**What you need to do**: Take the lines below beginning at the line that has "exact entryStep_update n hs.1 hupdate" and stopping after the line that has "theorem toggle_eq_ite (l", and print them exactly as they are, with no other lines.

Items from a dataset
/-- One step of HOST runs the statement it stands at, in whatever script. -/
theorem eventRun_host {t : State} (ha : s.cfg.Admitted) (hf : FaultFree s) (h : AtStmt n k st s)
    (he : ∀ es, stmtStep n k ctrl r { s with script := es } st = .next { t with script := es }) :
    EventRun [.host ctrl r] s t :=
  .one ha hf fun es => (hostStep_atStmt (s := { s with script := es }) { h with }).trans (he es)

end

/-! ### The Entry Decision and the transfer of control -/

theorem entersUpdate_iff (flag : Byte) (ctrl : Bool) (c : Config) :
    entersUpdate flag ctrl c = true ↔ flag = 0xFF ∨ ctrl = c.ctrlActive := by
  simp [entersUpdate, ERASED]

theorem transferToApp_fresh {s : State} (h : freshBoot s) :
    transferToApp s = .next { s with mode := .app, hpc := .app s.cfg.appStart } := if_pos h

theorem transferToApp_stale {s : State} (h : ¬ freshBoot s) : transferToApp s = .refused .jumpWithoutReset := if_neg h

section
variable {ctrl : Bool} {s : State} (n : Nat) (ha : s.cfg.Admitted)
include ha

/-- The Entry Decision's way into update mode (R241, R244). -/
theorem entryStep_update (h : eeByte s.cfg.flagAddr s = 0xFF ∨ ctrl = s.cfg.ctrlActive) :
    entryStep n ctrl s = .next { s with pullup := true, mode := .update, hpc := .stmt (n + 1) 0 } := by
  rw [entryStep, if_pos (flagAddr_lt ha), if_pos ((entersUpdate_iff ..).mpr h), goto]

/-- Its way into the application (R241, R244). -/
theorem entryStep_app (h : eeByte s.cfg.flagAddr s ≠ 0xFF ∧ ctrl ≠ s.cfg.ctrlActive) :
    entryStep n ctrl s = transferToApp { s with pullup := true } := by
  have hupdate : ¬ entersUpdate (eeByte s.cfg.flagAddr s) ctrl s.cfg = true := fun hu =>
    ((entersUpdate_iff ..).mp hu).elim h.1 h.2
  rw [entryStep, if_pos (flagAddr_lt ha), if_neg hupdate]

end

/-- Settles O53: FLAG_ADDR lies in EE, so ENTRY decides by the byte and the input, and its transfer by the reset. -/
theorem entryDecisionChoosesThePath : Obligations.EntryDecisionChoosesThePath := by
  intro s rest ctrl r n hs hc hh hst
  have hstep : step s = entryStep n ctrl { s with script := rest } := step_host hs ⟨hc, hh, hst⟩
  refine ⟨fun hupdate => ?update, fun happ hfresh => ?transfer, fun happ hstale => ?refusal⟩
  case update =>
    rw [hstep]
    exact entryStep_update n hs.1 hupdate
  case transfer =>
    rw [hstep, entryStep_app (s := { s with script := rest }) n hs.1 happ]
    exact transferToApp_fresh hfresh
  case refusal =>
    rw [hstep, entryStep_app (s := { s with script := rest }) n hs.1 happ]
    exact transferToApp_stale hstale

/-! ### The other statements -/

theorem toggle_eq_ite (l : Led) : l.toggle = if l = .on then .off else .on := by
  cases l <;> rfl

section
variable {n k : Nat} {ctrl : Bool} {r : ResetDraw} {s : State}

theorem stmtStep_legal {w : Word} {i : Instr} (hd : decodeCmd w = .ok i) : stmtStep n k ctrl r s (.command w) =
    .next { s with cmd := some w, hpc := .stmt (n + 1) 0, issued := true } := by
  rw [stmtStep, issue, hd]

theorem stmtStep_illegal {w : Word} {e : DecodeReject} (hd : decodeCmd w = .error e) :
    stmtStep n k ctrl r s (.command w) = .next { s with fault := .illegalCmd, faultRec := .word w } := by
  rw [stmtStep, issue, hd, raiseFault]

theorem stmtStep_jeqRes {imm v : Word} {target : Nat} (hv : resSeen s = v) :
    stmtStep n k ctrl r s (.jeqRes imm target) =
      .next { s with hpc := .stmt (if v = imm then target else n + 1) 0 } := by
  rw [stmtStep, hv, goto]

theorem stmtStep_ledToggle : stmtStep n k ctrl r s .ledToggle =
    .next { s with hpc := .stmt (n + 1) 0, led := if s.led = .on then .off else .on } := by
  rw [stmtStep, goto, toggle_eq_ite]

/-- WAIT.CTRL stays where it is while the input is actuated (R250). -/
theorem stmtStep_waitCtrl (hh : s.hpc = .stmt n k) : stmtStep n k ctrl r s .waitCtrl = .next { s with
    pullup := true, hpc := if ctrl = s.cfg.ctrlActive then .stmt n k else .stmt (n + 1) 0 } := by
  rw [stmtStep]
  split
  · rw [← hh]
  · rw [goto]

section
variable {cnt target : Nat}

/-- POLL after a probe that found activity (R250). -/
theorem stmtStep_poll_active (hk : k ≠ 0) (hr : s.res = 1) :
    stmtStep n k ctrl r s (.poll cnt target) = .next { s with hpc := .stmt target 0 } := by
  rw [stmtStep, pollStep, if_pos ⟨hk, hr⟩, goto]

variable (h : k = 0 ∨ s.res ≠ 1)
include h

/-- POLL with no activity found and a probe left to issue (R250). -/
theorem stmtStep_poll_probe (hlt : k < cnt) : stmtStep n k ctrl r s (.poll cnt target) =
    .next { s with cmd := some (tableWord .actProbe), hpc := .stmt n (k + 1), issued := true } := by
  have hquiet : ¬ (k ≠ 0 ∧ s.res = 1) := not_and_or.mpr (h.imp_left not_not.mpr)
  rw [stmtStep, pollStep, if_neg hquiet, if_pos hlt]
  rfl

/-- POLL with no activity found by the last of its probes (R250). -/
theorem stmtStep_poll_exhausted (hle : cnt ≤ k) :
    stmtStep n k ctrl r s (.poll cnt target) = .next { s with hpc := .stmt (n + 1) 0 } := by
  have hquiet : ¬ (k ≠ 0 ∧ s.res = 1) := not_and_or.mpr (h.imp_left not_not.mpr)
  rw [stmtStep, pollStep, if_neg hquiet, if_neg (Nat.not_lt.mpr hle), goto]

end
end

**Response area**:
    exact entryStep_update n hs.1 hupdate
  case transfer =>
    rw [hstep, entryStep_app (s := { s with script := rest }) n hs.1 happ]
    exact transferToApp_fresh hfresh
  case refusal =>
    rw [hstep, entryStep_app (s := { s with script := rest }) n hs.1 happ]
    exact transferToApp_stale hstale

/-! ### The other statements -/

theorem toggle_eq_ite (l : Led) : l.toggle = if l = .on then .off else .on := by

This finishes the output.